5.4.           In accordance with the provisions of item 17, article 18 of the Company’s Bylaws, approved: (i) the change of the Board of UP!, nominating, on behalf of the Company, Mr. Fabrício Monteiro Amorim, Mr. Marcos Rogério Rodrigues Silveira Florêncio and Mr. Elcio Mitsuhiro Ito and, on behalf of Unilever Brasil Ltda., Mr. Fábio Sérvulo da Cunha Almeida, Mr. Ricardo Fonseca Marques, Mr. Juan Carlos Parada Escandela and Mr. Julio Cesar de Queiroz Campos, all of them with mandate in force until July 2017; (ii) the change of registered office address of UP!, to be transferred to address: Rua Hungria, No. 1400, 5th andar, room 5c, neighborhood Jardim Europa, in the city of Sao Paulo, State of Sao Paulo, CEP: 01.455-000; and (iii) the distribution of interim dividends by UP!, regarding the 2nd and 3rd quarters of 2015, in the total amount of R$ 23.972.070,04 (twenty-three million, nine hundred and seventy-two thousand, seventy reais and four cents), of which, R$ 11.618.623,02 (eleven million, six hundred and eighteen thousand, six hundred and twenty-three reais and two cents) shall be distributed to the Company, and the remaining to Unilever Brasil Ltda.

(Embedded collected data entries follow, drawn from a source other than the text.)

-- ==== Sys2Proof/Certificates/Slice0/Obligations.lean ====
section
/-!
DEFINITION. The statements for the provers. Each says of some commands, for every state that meets its hypotheses, that the
command answers a next state and what that state is: the new values, the events raised, the records written, and the frame,
all that stays as it was. `Does c s P` says that command c in state s answers a next state of which P holds.
-/

open Sys2Proof Sys2Proof.Machine

/-! ### The module as a whole -/

/-- A step takes the command at the front of the queue and is that command's effect on the state with the queue's rest;
with an empty queue the module idles (log entry 1). -/
def Obligations.StepRunsFront : Prop :=
  ∀ (s : State) (c : Instr) (rest : List Instr),
    (s.pending = c :: rest → step s = exec c { s with pending := rest }) ∧ (s.pending = [] → step s = .next s)

/-- R18: right after a power-on reset every register field has its Reset value, by address and by name alike; no
command waits; the tables are canonical; no row of memory holds an error; the engines' memories read 0; and the module
is off until a feed is good. That the fields without a stated value read 0 is the model's choice (log entry 2). -/
def Obligations.ResetState : Prop :=
  (∀ f : Fld, State.reset.rd f = f.rst) ∧
  (∀ (a : Nat) (fs : List RowField), regFields a = some fs → ∀ f ∈ fs, State.reset.rd (Fld.at a f.lo f.w f.rst) = f.rst) ∧
  State.reset.pending = [] ∧ State.reset.Canon ∧ State.reset.pw.phase = .off ∧ State.reset.dbg = .none ∧
  (∀ a, State.reset.leByte a = 0) ∧ (∀ (m : Fin 8) (row : Nat), State.reset.rowErr m row = 0) ∧
  ∀ e : Fin 4, State.reset.leState e = leUnloaded ∧ (State.reset.engine e).prog = none

/-- From every state whose tables are canonical (register fields, memory, logic-engine memory: addresses strictly
rising, nothing listed that reads as an unlisted entry does), a step answers a next state whose tables are canonical,
and takes one command off the queue and adds none. -/
def Obligations.EveryStepKeepsCanon : Prop :=
  ∀ s : State, s.Canon → ∃ u, step s = .next u ∧ u.Canon ∧ u.pending = s.pending.tail

/-- Every command answers a next state, and changes no register field outside the areas and no part of the state
outside the parts that its row of the frame table names; in every state, the waiting commands among what it leaves as
it was. -/
def Obligations.CommandFrames : Prop :=
  ∀ (c : Instr) (s : State), Does c s fun u => u.pending = s.pending ∧ Framed (frameAreas c) (frameParts c) s u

5.5.            In accordance with the provisions of letter “b”, item 4, article 19 of the Company´s Bylaws, approved: (i) the selling of the real estate owned by the Company, located at the address: Av. dos Eucaliptos, s/nº, in the city of Uberlândia, State of Minas Gerais, registered under the registration No. 76.162, with the 2nd Office of Real Estate Registry of Uberlândia, State of Minas Gerais; (ii) the selling of real estate owned by the Organization, located at the address: Rodovia BR 497, in the city of Uberlândia, State of Minas Gerais, registered under the registration No. 81.354, with the 2nd Office of Real Estate Registry of Uberlândia, State of Minas Gerais; and (iii) the selling of the real estate owned by the Organization, located at the address: Av. Escola Politécnica, No. 760, bairro Jaguaré, in the city of São Paulo, State of São Paulo, registered under the registration No. 171.874, with the 18th Office of Real Estate Registry of São Paulo, State of São Paulo.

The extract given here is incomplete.